LeveScholar_header

Available Now

“If I Embarrass You, Tell Your Friends”: Jews Making Trouble, Jews Making Comedy

Kun joined American Jewish historian Tony Michels (UW Madison) and comedians Jessica Chaffin, Jena Friedman, Lynn Harris, and Michaela Watkins to discuss the outsized role that Jewish women have played as path-breaking comedic writers and performers. Together, they reflected on how comedy has changed in recent years, and what labels such as “Jewish comedian” and “female comedian” mean today. Watch their dynamic (and hilarious) conversation now.

Available now

Jewish Listening: A Reckoning

Josh Kun

In his public lecture, “Jewish Listening: A Reckoning”– reimagined as a radio essay — Kun will reflect on a lifetime of listening to music and explore what it means to be a Jewish listener, what it means to listen “as a Jew.” In particular, he will re-visit writing from earlier in his career on the history of Jewish-American music in the context of contemporary debates across Israel and Palestine. Can listening change the meanings of Jewishness? How does music interrupt the equivalencies of identity? What happens when a “Jewish” listener is immersed in the music of Palestine? What new music, what new musical positions, emerge?

Acknowledgments:
With gratitude to Rasha Hilwi, Sulafa Zidani, Abed Hathot, Ussama Makdisi, Bashar Murad, David A. McDonald, Mark LeVine, Ceci Bastida, and everyone at the UCLA Alan D. Leve Center for Jewish Studies for their support of this work.

The Leve Center is delighted to welcome our 2019-2020 Etta and Milton Leve Scholar-in-Residence, Professor Josh Kun, Director of the USC Annenberg School of Communication, Professor of Communication and Journalism, and Chair in Cross-cultural Communication. His books include Audiotopia: Music, Race, and America (2006), which won an American Book Award, Songs in the Key of Los Angeles (2013), The Tide Was Always High: The Music of Latin America in Los Angeles (2017), and The Autograph Book of L.A.: Improvements on the Page of the City (2019). His writing has appeared in The New York Times, Los Angeles Times, The New Yorker, and The Los Angeles Review of Books, and he serves on the editorial boards of Public Culture, Journal of Popular Music Studies and the Music Research Annual.

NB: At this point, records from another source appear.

theorem execEvrConsWrite_good {q x0 s} (h : Good q s) : GoodOut q (execEvrConsWrite x0 s) := by
  unfold execEvrConsWrite
  repeat' first
    | with_reducible first | assumption | apply writeCons_good
    | with_reducible intro _
    | (with_reducible refine Good.of ?_)
    | with_reducible first | (refine Good.next ?_) | (refine Good.some ?_) | exact GoodOpt.none | (refine GoodOpt.map ?_) | (refine Good.getD ?_ ?_) | (refine Good.elim ?_ ?_) | (refine Good.okay ?_) | exact GoodExc.error
    | with_reducible first | apply Good.foldl | apply Good.foldl2 | apply Good.foldl3 | apply Good.foldl1 | (refine Good.fst (by assumption) ?_) | (refine Good.snd (by assumption) ?_) | (refine Good.left (by assumption) ?_) | (refine Good.head (by assumption) ?_) | (refine Good.opt (by assumption) ?_) | (refine Good.exc (by assumption) ?_)
    | split
    | dsimp only
    | (show Kept _ _ _ _ _ _ _ _; dsimp only)

theorem writeEnable_good {q x0 s} (h : Good q s) : Good q (writeEnable x0 s) := by
  unfold writeEnable
  repeat' first
    | with_reducible first | assumption
    | with_reducible intro _
    | (with_reducible refine Good.of ?_)
    | with_reducible first | (refine Good.next ?_) | (refine Good.some ?_) | exact GoodOpt.none | (refine GoodOpt.map ?_) | (refine Good.getD ?_ ?_) | (refine Good.elim ?_ ?_) | (refine Good.okay ?_) | exact GoodExc.error
    | with_reducible first | apply Good.foldl | apply Good.foldl2 | apply Good.foldl3 | apply Good.foldl1 | (refine Good.fst (by assumption) ?_) | (refine Good.snd (by assumption) ?_) | (refine Good.left (by assumption) ?_) | (refine Good.head (by assumption) ?_) | (refine Good.opt (by assumption) ?_) | (refine Good.exc (by assumption) ?_)
    | split
    | dsimp only
    | (show Kept _ _ _ _ _ _ _ _; dsimp only)

theorem clearStatus_good {q x0 s} (h : Good q s) : Good q (clearStatus x0 s) := by
  unfold clearStatus
  repeat' first
    | with_reducible first | assumption
    | with_reducible intro _
    | (with_reducible refine Good.of ?_)
    | with_reducible first | (refine Good.next ?_) | (refine Good.some ?_) | exact GoodOpt.none | (refine GoodOpt.map ?_) | (refine Good.getD ?_ ?_) | (refine Good.elim ?_ ?_) | (refine Good.okay ?_) | exact GoodExc.error
    | with_reducible first | apply Good.foldl | apply Good.foldl2 | apply Good.foldl3 | apply Good.foldl1 | (refine Good.fst (by assumption) ?_) | (refine Good.snd (by assumption) ?_) | (refine Good.left (by assumption) ?_) | (refine Good.head (by assumption) ?_) | (refine Good.opt (by assumption) ?_) | (refine Good.exc (by assumption) ?_)
    | split
    | dsimp only
    | (show Kept _ _ _ _ _ _ _ _; dsimp only)

theorem writeMask_good {q x0 s} (h : Good q s) : Good q (writeMask x0 s) := by
  unfold writeMask
  repeat' first
    | with_reducible first | assumption | apply msixDue_good
    | with_reducible intro _
    | (with_reducible refine Good.of ?_)
    | with_reducible first | (refine Good.next ?_) | (refine Good.some ?_) | exact GoodOpt.none | (refine GoodOpt.map ?_) | (refine Good.getD ?_ ?_) | (refine Good.elim ?_ ?_) | (refine Good.okay ?_) | exact GoodExc.error
    | with_reducible first | apply Good.foldl | apply Good.foldl2 | apply Good.foldl3 | apply Good.foldl1 | (refine Good.fst (by assumption) ?_) | (refine Good.snd (by assumption) ?_) | (refine Good.left (by assumption) ?_) | (refine Good.head (by assumption) ?_) | (refine Good.opt (by assumption) ?_) | (refine Good.exc (by assumption) ?_)
    | split
    | dsimp only
    | (show Kept _ _ _ _ _ _ _ _; dsimp only)

theorem sendPending_good {q s} (h : Good q s) : Good q (sendPending s) := by
  unfold sendPending
  repeat' first
    | with_reducible first
        | assumption | apply sendMsix_good | refine Good.of ?_ | refine Good.next ?_ | intro _ | apply Good.foldl
        | refine Good.fst (by assumption) ?_ | refine Good.snd (by assumption) ?_ | refine Good.some ?_
        | exact GoodOpt.none | refine GoodOpt.map ?_ | refine Good.getD ?_ ?_ | refine Good.elim ?_ ?_
        | refine Good.okay ?_ | exact GoodExc.error | apply Good.foldl2 | apply Good.foldl3 | apply Good.foldl1
        | refine Good.left (by assumption) ?_ | refine Good.head (by assumption) ?_
        | refine Good.opt (by assumption) ?_ | refine Good.exc (by assumption) ?_
    | split | dsimp only | (show Kept _ _ _ _ _ _ _ _; dsimp only)

theorem execIrqMaskWrite_good {q x0 s} (h : Good q s) : GoodOut q (execIrqMaskWrite x0 s) := by
  unfold execIrqMaskWrite
  repeat' first
    | with_reducible first | assumption | apply writeMask_good
    | with_reducible intro _
    | (with_reducible refine Good.of ?_)
    | with_reducible first | (refine Good.next ?_) | (refine Good.some ?_) | exact GoodOpt.none | (refine GoodOpt.map ?_) | (refine Good.getD ?_ ?_) | (refine Good.elim ?_ ?_) | (refine Good.okay ?_) | exact GoodExc.error
    | with_reducible first | apply Good.foldl | apply Good.foldl2 | apply Good.foldl3 | apply Good.foldl1 | (refine Good.fst (by assumption) ?_) | (refine Good.snd (by assumption) ?_) | (refine Good.left (by assumption) ?_) | (refine Good.head (by assumption) ?_) | (refine Good.opt (by assumption) ?_) | (refine Good.exc (by assumption) ?_)
    | split
    | dsimp only
    | (show Kept _ _ _ _ _ _ _ _; dsimp only)

theorem execTideCountLowRead_good {q x0 s} (h : Good q s) : GoodOut q (execTideCountLowRead x0 s) := by
  unfold execTideCountLowRead
  repeat' first
    | with_reducible first
        | assumption | apply State_emit_good | refine Good.of ?_ | refine Good.next ?_ | intro _ | apply Good.foldl
        | refine Good.fst (by assumption) ?_ | refine Good.snd (by assumption) ?_ | refine Good.some ?_
        | exact GoodOpt.none | refine GoodOpt.map ?_ | refine Good.getD ?_ ?_ | refine Good.elim ?_ ?_
        | refine Good.okay ?_ | exact GoodExc.error | apply Good.foldl2 | apply Good.foldl3 | apply Good.foldl1
        | refine Good.left (by assumption) ?_ | refine Good.head (by assumption) ?_
        | refine Good.opt (by assumption) ?_ | refine Good.exc (by assumption) ?_
    | split | dsimp only | (show Kept _ _ _ _ _ _ _ _; dsimp only)

theorem writeMsix_good {q x0 x1 s} (h : Good q s) : Good q (writeMsix x0 x1 s) := by
  unfold writeMsix
  repeat' first
    | with_reducible first
        | assumption | apply sendPending_good | refine Good.of ?_ | refine Good.next ?_ | intro _ | apply Good.foldl
        | refine Good.fst (by assumption) ?_ | refine Good.snd (by assumption) ?_ | refine Good.some ?_
        | exact GoodOpt.none | refine GoodOpt.map ?_ | refine Good.getD ?_ ?_ | refine Good.elim ?_ ?_
        | refine Good.okay ?_ | exact GoodExc.error | apply Good.foldl2 | apply Good.foldl3 | apply Good.foldl1
        | refine Good.left (by assumption) ?_ | refine Good.head (by assumption) ?_
        | refine Good.opt (by assumption) ?_ | refine Good.exc (by assumption) ?_
    | split | dsimp only | (show Kept _ _ _ _ _ _ _ _; dsimp only)

theorem writeRequest_good {q x0 x1 x2 s} (h : Good q s) : Good q (writeRequest x0 x1 x2 s) := by
  unfold writeRequest
  repeat' first
    | with_reducible first | assumption | apply State_setMailbox_good
    | with_reducible intro _
    | (with_reducible refine Good.of ?_)
    | with_reducible first | (refine Good.next ?_) | (refine Good.some ?_) | exact GoodOpt.none | (refine GoodOpt.map ?_) | (refine Good.getD ?_ ?_) | (refine Good.elim ?_ ?_) | (refine Good.okay ?_) | exact GoodExc.error
    | with_reducible first | apply Good.foldl | apply Good.foldl2 | apply Good.foldl3 | apply Good.foldl1 | (refine Good.fst (by assumption) ?_) | (refine Good.snd (by assumption) ?_) | (refine Good.left (by assumption) ?_) | (refine Good.head (by assumption) ?_) | (refine Good.opt (by assumption) ?_) | (refine Good.exc (by assumption) ?_)
    | split
    | dsimp only
    | (show Kept _ _ _ _ _ _ _ _; dsimp only)

theorem writeEvr_good {q x0 x1 s} (h : Good q s) : Good q (writeEvr x0 x1 s) := by
  unfold writeEvr
  repeat' first
    | with_reducible first | assumption
    | with_reducible intro _
    | (with_reducible refine Good.of ?_)
    | with_reducible first | (refine Good.next ?_) | (refine Good.some ?_) | exact GoodOpt.none | (refine GoodOpt.map ?_) | (refine Good.getD ?_ ?_) | (refine Good.elim ?_ ?_) | (refine Good.okay ?_) | exact GoodExc.error
    | with_reducible first | apply Good.foldl | apply Good.foldl2 | apply Good.foldl3 | apply Good.foldl1 | (refine Good.fst (by assumption) ?_) | (refine Good.snd (by assumption) ?_) | (refine Good.left (by assumption) ?_) | (refine Good.head (by assumption) ?_) | (refine Good.opt (by assumption) ?_) | (refine Good.exc (by assumption) ?_)
    | split
    | dsimp only
    | (show Kept _ _ _ _ _ _ _ _; dsimp only)

theorem execMsixUnmask_good {q x0 x1 s} (h : Good q s) : GoodOut q (execMsixUnmask x0 x1 s) := by
  unfold execMsixUnmask
  repeat' first
    | with_reducible first | assumption | apply sendPending_good
    | with_reducible intro _
    | (with_reducible refine Good.of ?_)
    | with_reducible first | (refine Good.next ?_) | (refine Good.some ?_) | exact GoodOpt.none | (refine GoodOpt.map ?_) | (refine Good.getD ?_ ?_) | (refine Good.elim ?_ ?_) | (refine Good.okay ?_) | exact GoodExc.error
    | with_reducible first | apply Good.foldl | apply Good.foldl2 | apply Good.foldl3 | apply Good.foldl1 | (refine Good.fst (by assumption) ?_) | (refine Good.snd (by assumption) ?_) | (refine Good.left (by assumption) ?_) | (refine Good.head (by assumption) ?_) | (refine Good.opt (by assumption) ?_) | (refine Good.exc (by assumption) ?_)
    | split
    | dsimp only
    | (show Kept _ _ _ _ _ _ _ _; dsimp only)

theorem execIrqStatusClear_good {q x0 s} (h : Good q s) : GoodOut q (execIrqStatusClear x0 s) := by
  unfold execIrqStatusClear
  repeat' first
    | with_reducible first | assumption | apply clearStatus_good
    | with_reducible intro _
    | (with_reducible refine Good.of ?_)
    | with_reducible first | (refine Good.next ?_) | (refine Good.some ?_) | exact GoodOpt.none | (refine GoodOpt.map ?_) | (refine Good.getD ?_ ?_) | (refine Good.elim ?_ ?_) | (refine Good.okay ?_) | exact GoodExc.error
    | with_reducible first | apply Good.foldl | apply Good.foldl2 | apply Good.foldl3 | apply Good.foldl1 | (refine Good.fst (by assumption) ?_) | (refine Good.snd (by assumption) ?_) | (refine Good.left (by assumption) ?_) | (refine Good.head (by assumption) ?_) | (refine Good.opt (by assumption) ?_) | (refine Good.exc (by assumption) ?_)
    | split
    | dsimp only
    | (show Kept _ _ _ _ _ _ _ _; dsimp only)

theorem execEvrEnableWrite_good {q x0 s} (h : Good q s) : GoodOut q (execEvrEnableWrite x0 s) := by
  unfold execEvrEnableWrite
  repeat' first
    | with_reducible first | assumption | apply writeEnable_good
    | with_reducible intro _
    | (with_reducible refine Good.of ?_)
    | with_reducible first | (refine Good.next ?_) | (refine Good.some ?_) | exact GoodOpt.none | (refine GoodOpt.map ?_) | (refine Good.getD ?_ ?_) | (refine Good.elim ?_ ?_) | (refine Good.okay ?_) | exact GoodExc.error
    | with_reducible first | apply Good.foldl | apply Good.foldl2 | apply Good.foldl3 | apply Good.foldl1 | (refine Good.fst (by assumption) ?_) | (refine Good.snd (by assumption) ?_) | (refine Good.left (by assumption) ?_) | (refine Good.head (by assumption) ?_) | (refine Good.opt (by assumption) ?_) | (refine Good.exc (by assumption) ?_)
    | split
    | dsimp only
    | (show Kept _ _ _ _ _ _ _ _; dsimp only)

theorem execTimeNsRead_good {q s} (h : Good q s) : GoodOut q (execTimeNsRead s) := by
  unfold execTimeNsRead
  repeat' first
    | with_reducible first | assumption | apply State_emit_good
    | with_reducible intro _
    | (with_reducible refine Good.of ?_)
    | with_reducible first | (refine Good.next ?_) | (refine Good.some ?_) | exact GoodOpt.none | (refine GoodOpt.map ?_) | (refine Good.getD ?_ ?_) | (refine Good.elim ?_ ?_) | (refine Good.okay ?_) | exact GoodExc.error
    | with_reducible first | apply Good.foldl | apply Good.foldl2 | apply Good.foldl3 | apply Good.foldl1 | (refine Good.fst (by assumption) ?_) | (refine Good.snd (by assumption) ?_) | (refine Good.left (by assumption) ?_) | (refine Good.head (by assumption) ?_) | (refine Good.opt (by assumption) ?_) | (refine Good.exc (by assumption) ?_)
    | split
    | dsimp only
    | (show Kept _ _ _ _ _ _ _ _; dsimp only)

theorem writeMsixControl_good {q x0 s} (h : Good q s) : Good q (writeMsixControl x0 s) := by
  unfold writeMsixControl
  repeat' first
    | with_reducible first
        | assumption | apply sendPending_good | refine Good.of ?_ | refine Good.next ?_ | intro _ | apply Good.foldl
        | refine Good.fst (by assumption) ?_ | refine Good.snd (by assumption) ?_ | refine Good.some ?_
        | exact GoodOpt.none | refine GoodOpt.map ?_ | refine Good.getD ?_ ?_ | refine Good.elim ?_ ?_
        | refine Good.okay ?_ | exact GoodExc.error | apply Good.foldl2 | apply Good.foldl3 | apply Good.foldl1
        | refine Good.left (by assumption) ?_ | refine Good.head (by assumption) ?_
        | refine Good.opt (by assumption) ?_ | refine Good.exc (by assumption) ?_
    | split | dsimp only | (show Kept _ _ _ _ _ _ _ _; dsimp only)

theorem writeHwbBase_good {q x0 s} (h : Good q s) : Good q (writeHwbBase x0 s) := by
  unfold writeHwbBase
  repeat' first
    | with_reducible first | assumption
    | with_reducible intro _
    | (with_reducible refine Good.of ?_)
    | with_reducible first | (refine Good.next ?_) | (refine Good.some ?_) | exact GoodOpt.none | (refine GoodOpt.map ?_) | (refine Good.getD ?_ ?_) | (refine Good.elim ?_ ?_) | (refine Good.okay ?_) | exact GoodExc.error
    | with_reducible first | apply Good.foldl | apply Good.foldl2 | apply Good.foldl3 | apply Good.foldl1 | (refine Good.fst (by assumption) ?_) | (refine Good.snd (by assumption) ?_) | (refine Good.left (by assumption) ?_) | (refine Good.head (by assumption) ?_) | (refine Good.opt (by assumption) ?_) | (refine Good.exc (by assumption) ?_)
    | split
    | dsimp only
    | (show Kept _ _ _ _ _ _ _ _; dsimp only)

/-! ### Parse -/

/-- A form runs its command. -/
def FormGood (f : Form) : Prop := ∀ (q : Ghost) (c : Caller) (s : State), Good q s → Good q (f.run c s).st

theorem formTiming_good {n} : FormGood (formTiming n) := fun _ _ _ h => cmdHeadSetTiming_good h

theorem formLayerAddress_good {n} : FormGood (formLayerAddress n) := fun _ _ _ h => cmdLayerAddress_good h

theorem formZorder_good {n} : FormGood (formZorder n) := fun _ _ _ h => cmdZorderSet_good h

theorem formOpen_good {n} : FormGood (formOpen n) := fun _ _ _ h => cmdContextOpen_good h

As a curator of public humanities projects, he has worked with the Los Angeles Public Library, the Getty Foundation, the California African American Museum, SFMOMA, the Grammy Museum, and LACMA.  He also co-curates CALA Crossfade Lab and directs the Popular Music Project of the Norman Lear Center. For these accomplishments and more, Kun has been awarded the MacArthur Fellowship (2016) and the Berlin Prize (2018).

Kun describes his work as being interested in, “what music can tell us about the past, how it helps us survive the present, and how it can help people imagine new futures.” Bridging traditional scholarship, public humanities, and performance, he uses seemingly mundane cultural remnants – album covers, menus, and, most recently, autographs – to reveal expansive historical narratives.  He does so across multiple modes, including his weekly radio show, reflecting, as with his scholarship, that the arts and popular culture can be powerful conduits for cross-cultural exchange.